NATIONAL ELECTRICITY MARKET OVERVIEW

Q316 started where Q216 left off with high prices across the National Electricity Market (NEM).

Generation availability continued to be the main issue for other regions. There had been a number of generator outages during Q216 and some of these had failed to come back by Q316. The first two weeks of Q316 averaged between $83/MWh and $92/MWh for all regions excluding SA. After the generation came back online the prices normalised and prices were in the range of $42/MWh and $46/MWh for the remainder of the quarter.

Overall the dominant theme was availability of base loading plant. There were a number of trips on large base loading plant and a delayed return to service once they were off. The market is now unsure how stable the generation is, particularly in NSW. There is also concern that any exit will be disorderly as there is not much spare capacity left in the system. These concerns were made  worse when Engie announced it would close its Hazelwood plant in Vic. This would mean less support from Vic in the future.

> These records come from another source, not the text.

@[simp] theorem State.setCluster_contexts (s : State) (p : Nat) (k : Cluster) : (s.setCluster p k).contexts = s.contexts := rfl
@[simp] theorem State.setCluster_cores (s : State) (p : Nat) (k : Cluster) : (s.setCluster p k).cores = s.cores := rfl
@[simp] theorem State.setCluster_queues (s : State) (p : Nat) (k : Cluster) : (s.setCluster p k).queues = s.queues := rfl
@[simp] theorem State.setCluster_normal (s : State) (p : Nat) (k : Cluster) : (s.setCluster p k).normal = s.normal := rfl
@[simp] theorem State.setCluster_secure (s : State) (p : Nat) (k : Cluster) : (s.setCluster p k).secure = s.secure := rfl
@[simp] theorem State.setCluster_hbm (s : State) (p : Nat) (k : Cluster) : (s.setCluster p k).hbm = s.hbm := rfl
@[simp] theorem State.setCluster_host (s : State) (p : Nat) (k : Cluster) : (s.setCluster p k).host = s.host := rfl
@[simp] theorem State.setCluster_coreMem (s : State) (p : Nat) (k : Cluster) : (s.setCluster p k).coreMem = s.coreMem := rfl
@[simp] theorem State.setCluster_clusterMem (s : State) (p : Nat) (k : Cluster) : (s.setCluster p k).clusterMem = s.clusterMem := rfl
@[simp] theorem State.setCluster_chipMem (s : State) (p : Nat) (k : Cluster) : (s.setCluster p k).chipMem = s.chipMem := rfl
@[simp] theorem State.setCluster_stamps (s : State) (p : Nat) (k : Cluster) : (s.setCluster p k).stamps = s.stamps := rfl
@[simp] theorem State.setCluster_stampBase (s : State) (p : Nat) (k : Cluster) : (s.setCluster p k).stampBase = s.stampBase := rfl
@[simp] theorem State.setCluster_l2 (s : State) (p : Nat) (k : Cluster) : (s.setCluster p k).l2 = s.l2 := rfl
@[simp] theorem State.setCluster_l2Writebacks (s : State) (p : Nat) (k : Cluster) : (s.setCluster p k).l2Writebacks = s.l2Writebacks := rfl
@[simp] theorem State.setCluster_deposit (s : State) (p : Nat) (k : Cluster) : (s.setCluster p k).deposit = s.deposit := rfl
@[simp] theorem State.setCluster_depositMts (s : State) (p : Nat) (k : Cluster) : (s.setCluster p k).depositMts = s.depositMts := rfl
@[simp] theorem State.setCluster_depositWritebacks (s : State) (p : Nat) (k : Cluster) : (s.setCluster p k).depositWritebacks = s.depositWritebacks := rfl
@[simp] theorem State.setCluster_hostLines (s : State) (p : Nat) (k : Cluster) : (s.setCluster p k).hostLines = s.hostLines := rfl
@[simp] theorem State.setCluster_writeEntries (s : State) (p : Nat) (k : Cluster) : (s.setCluster p k).writeEntries = s.writeEntries := rfl
@[simp] theorem State.setCluster_superseded (s : State) (p : Nat) (k : Cluster) : (s.setCluster p k).superseded = s.superseded := rfl
@[simp] theorem State.setCluster_hostFills (s : State) (p : Nat) (k : Cluster) : (s.setCluster p k).hostFills = s.hostFills := rfl
@[simp] theorem State.setCluster_unitAnswers (s : State) (p : Nat) (k : Cluster) : (s.setCluster p k).unitAnswers = s.unitAnswers := rfl
@[simp] theorem State.setCluster_hmts0 (s : State) (p : Nat) (k : Cluster) : (s.setCluster p k).hmts0 = s.hmts0 := rfl
@[simp] theorem State.setCluster_hmts1 (s : State) (p : Nat) (k : Cluster) : (s.setCluster p k).hmts1 = s.hmts1 := rfl
@[simp] theorem State.setCluster_backInvals (s : State) (p : Nat) (k : Cluster) : (s.setCluster p k).backInvals = s.backInvals := rfl
@[simp] theorem State.setCluster_hostOwned (s : State) (p : Nat) (k : Cluster) : (s.setCluster p k).hostOwned = s.hostOwned := rfl
@[simp] theorem State.setCluster_posted (s : State) (p : Nat) (k : Cluster) : (s.setCluster p k).posted = s.posted := rfl
@[simp] theorem State.setCluster_acks (s : State) (p : Nat) (k : Cluster) : (s.setCluster p k).acks = s.acks := rfl
@[simp] theorem State.setCluster_tileCopies (s : State) (p : Nat) (k : Cluster) : (s.setCluster p k).tileCopies = s.tileCopies := rfl
@[simp] theorem State.setCluster_sends (s : State) (p : Nat) (k : Cluster) : (s.setCluster p k).sends = s.sends := rfl
@[simp] theorem State.setCluster_walks (s : State) (p : Nat) (k : Cluster) : (s.setCluster p k).walks = s.walks := rfl
@[simp] theorem State.setCluster_flits (s : State) (p : Nat) (k : Cluster) : (s.setCluster p k).flits = s.flits := rfl
@[simp] theorem State.setCluster_forwards (s : State) (p : Nat) (k : Cluster) : (s.setCluster p k).forwards = s.forwards := rfl
@[simp] theorem State.setCluster_remoteDrops (s : State) (p : Nat) (k : Cluster) : (s.setCluster p k).remoteDrops = s.remoteDrops := rfl
@[simp] theorem State.setCluster_demands (s : State) (p : Nat) (k : Cluster) : (s.setCluster p k).demands = s.demands := rfl
@[simp] theorem State.setCluster_arrears (s : State) (p : Nat) (k : Cluster) : (s.setCluster p k).arrears = s.arrears := rfl
@[simp] theorem State.setCluster_exits (s : State) (p : Nat) (k : Cluster) : (s.setCluster p k).exits = s.exits := rfl
@[simp] theorem State.setCluster_removals (s : State) (p : Nat) (k : Cluster) : (s.setCluster p k).removals = s.removals := rfl
@[simp] theorem State.setCluster_encl (s : State) (p : Nat) (k : Cluster) : (s.setCluster p k).encl = s.encl := rfl
@[simp] theorem State.setCluster_enstk (s : State) (p : Nat) (k : Cluster) : (s.setCluster p k).enstk = s.enstk := rfl
@[simp] theorem State.setCluster_ready (s : State) (p : Nat) (k : Cluster) : (s.setCluster p k).ready = s.ready := rfl
@[simp] theorem State.setCluster_cworld (s : State) (p : Nat) (k : Cluster) : (s.setCluster p k).cworld = s.cworld := rfl
@[simp] theorem State.setCluster_csworld (s : State) (p : Nat) (k : Cluster) : (s.setCluster p k).csworld = s.csworld := rfl
@[simp] theorem State.setCluster_regions (s : State) (p : Nat) (k : Cluster) : (s.setCluster p k).regions = s.regions := rfl
@[simp] theorem State.setCluster_assay (s : State) (p : Nat) (k : Cluster) : (s.setCluster p k).assay = s.assay := rfl
@[simp] theorem State.setCluster_peers (s : State) (p : Nat) (k : Cluster) : (s.setCluster p k).peers = s.peers := rfl
@[simp] theorem State.setCluster_lbtol (s : State) (p : Nat) (k : Cluster) : (s.setCluster p k).lbtol = s.lbtol := rfl
@[simp] theorem State.setCluster_sharedWrites (s : State) (p : Nat) (k : Cluster) : (s.setCluster p k).sharedWrites = s.sharedWrites := rfl
@[simp] theorem State.setCluster_hcsize (s : State) (p : Nat) (k : Cluster) : (s.setCluster p k).hcsize = s.hcsize := rfl
@[simp] theorem State.setCluster_linkup (s : State) (p : Nat) (k : Cluster) : (s.setCluster p k).linkup = s.linkup := rfl
@[simp] theorem State.setCluster_nodeid (s : State) (p : Nat) (k : Cluster) : (s.setCluster p k).nodeid = s.nodeid := rfl
@[simp] theorem State.setCluster_pxlost (s : State) (p : Nat) (k : Cluster) : (s.setCluster p k).pxlost = s.pxlost := rfl
@[simp] theorem State.setCluster_pxref (s : State) (p : Nat) (k : Cluster) : (s.setCluster p k).pxref = s.pxref := rfl
@[simp] theorem State.setCluster_linkSeq (s : State) (p : Nat) (k : Cluster) : (s.setCluster p k).linkSeq = s.linkSeq := rfl
@[simp] theorem State.setCluster_time (s : State) (p : Nat) (k : Cluster) : (s.setCluster p k).time = s.time := rfl
@[simp] theorem State.setCluster_slew (s : State) (p : Nat) (k : Cluster) : (s.setCluster p k).slew = s.slew := rfl
@[simp] theorem State.setCluster_timeStepped (s : State) (p : Nat) (k : Cluster) : (s.setCluster p k).timeStepped = s.timeStepped := rfl
@[simp] theorem State.setCluster_ptpLocked (s : State) (p : Nat) (k : Cluster) : (s.setCluster p k).ptpLocked = s.ptpLocked := rfl
@[simp] theorem State.setCluster_plimit (s : State) (p : Nat) (k : Cluster) : (s.setCluster p k).plimit = s.plimit := rfl
@[simp] theorem State.setCluster_tripped (s : State) (p : Nat) (k : Cluster) : (s.setCluster p k).tripped = s.tripped := rfl
@[simp] theorem State.setCluster_throttled (s : State) (p : Nat) (k : Cluster) : (s.setCluster p k).throttled = s.throttled := rfl
@[simp] theorem State.setCluster_thhist (s : State) (p : Nat) (k : Cluster) : (s.setCluster p k).thhist = s.thhist := rfl
@[simp] theorem State.setCluster_sensors (s : State) (p : Nat) (k : Cluster) : (s.setCluster p k).sensors = s.sensors := rfl
@[simp] theorem State.setCluster_flowLow (s : State) (p : Nat) (k : Cluster) : (s.setCluster p k).flowLow = s.flowLow := rfl
@[simp] theorem State.setCluster_dark (s : State) (p : Nat) (k : Cluster) : (s.setCluster p k).dark = s.dark := rfl
@[simp] theorem State.setCluster_dumps (s : State) (p : Nat) (k : Cluster) : (s.setCluster p k).dumps = s.dumps := rfl
@[simp] theorem State.setCluster_clock (s : State) (p : Nat) (k : Cluster) : (s.setCluster p k).clock = s.clock := rfl
@[simp] theorem State.setCluster_advanced (s : State) (p : Nat) (k : Cluster) : (s.setCluster p k).advanced = s.advanced := rfl
@[simp] theorem State.setCluster_floored (s : State) (p : Nat) (k : Cluster) : (s.setCluster p k).floored = s.floored := rfl
@[simp] theorem State.setCluster_swept (s : State) (p : Nat) (k : Cluster) : (s.setCluster p k).swept = s.swept := rfl
@[simp] theorem State.setCluster_front (s : State) (p : Nat) (k : Cluster) : (s.setCluster p k).front = s.front := rfl
@[simp] theorem State.setCluster_high (s : State) (p : Nat) (k : Cluster) : (s.setCluster p k).high = s.high := rfl
@[simp] theorem State.setCluster_floor (s : State) (p : Nat) (k : Cluster) : (s.setCluster p k).floor = s.floor := rfl
@[simp] theorem State.setCluster_softErrors (s : State) (p : Nat) (k : Cluster) : (s.setCluster p k).softErrors = s.softErrors := rfl
@[simp] theorem State.setCluster_admissions (s : State) (p : Nat) (k : Cluster) : (s.setCluster p k).admissions = s.admissions := rfl
@[simp] theorem State.setCluster_out (s : State) (p : Nat) (k : Cluster) : (s.setCluster p k).out = s.out := rfl
@[simp] theorem State.setCluster_agenda (s : State) (p : Nat) (k : Cluster) : (s.setCluster p k).agenda = s.agenda := rfl
@[simp] theorem State.setCluster_active (s : State) (p : Nat) (k : Cluster) : (s.setCluster p k).active = s.active := rfl
@[simp] theorem State.setCluster_choices (s : State) (p : Nat) (k : Cluster) : (s.setCluster p k).choices = s.choices := rfl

SA had a turbulent quarter. It started with record high spot gas prices, high demand due to cold weather, and limitations on the interconnector with Vic. Pelican Point, one of the state’s largest power stations, chose not to operate for the first two weeks of the quarter. This was the first full quarter without any coal-fired power generation in SA.

During the first two weeks the average price was $379/MWh and large users were concerned they would be unable to continue if the prices didn’t reduce. The SA government stepped in and negotiated for Pelican Point to start up while the interconnector was being upgraded. Prices became subdued, however they were still higher than other regions. The price for the rest of the quarter  was $73/MWh.

Towards the end of the quarter SA experienced a major energy shutdown, now known as the ‘SA Black System’. The grid was slowly restarted overnight but the competitive market was suspended
for a further two weeks.

As a result, the Council of Australian Governments (COAG) Energy Council is currently looking into what needs to change to better integrate renewable generation into the NEM.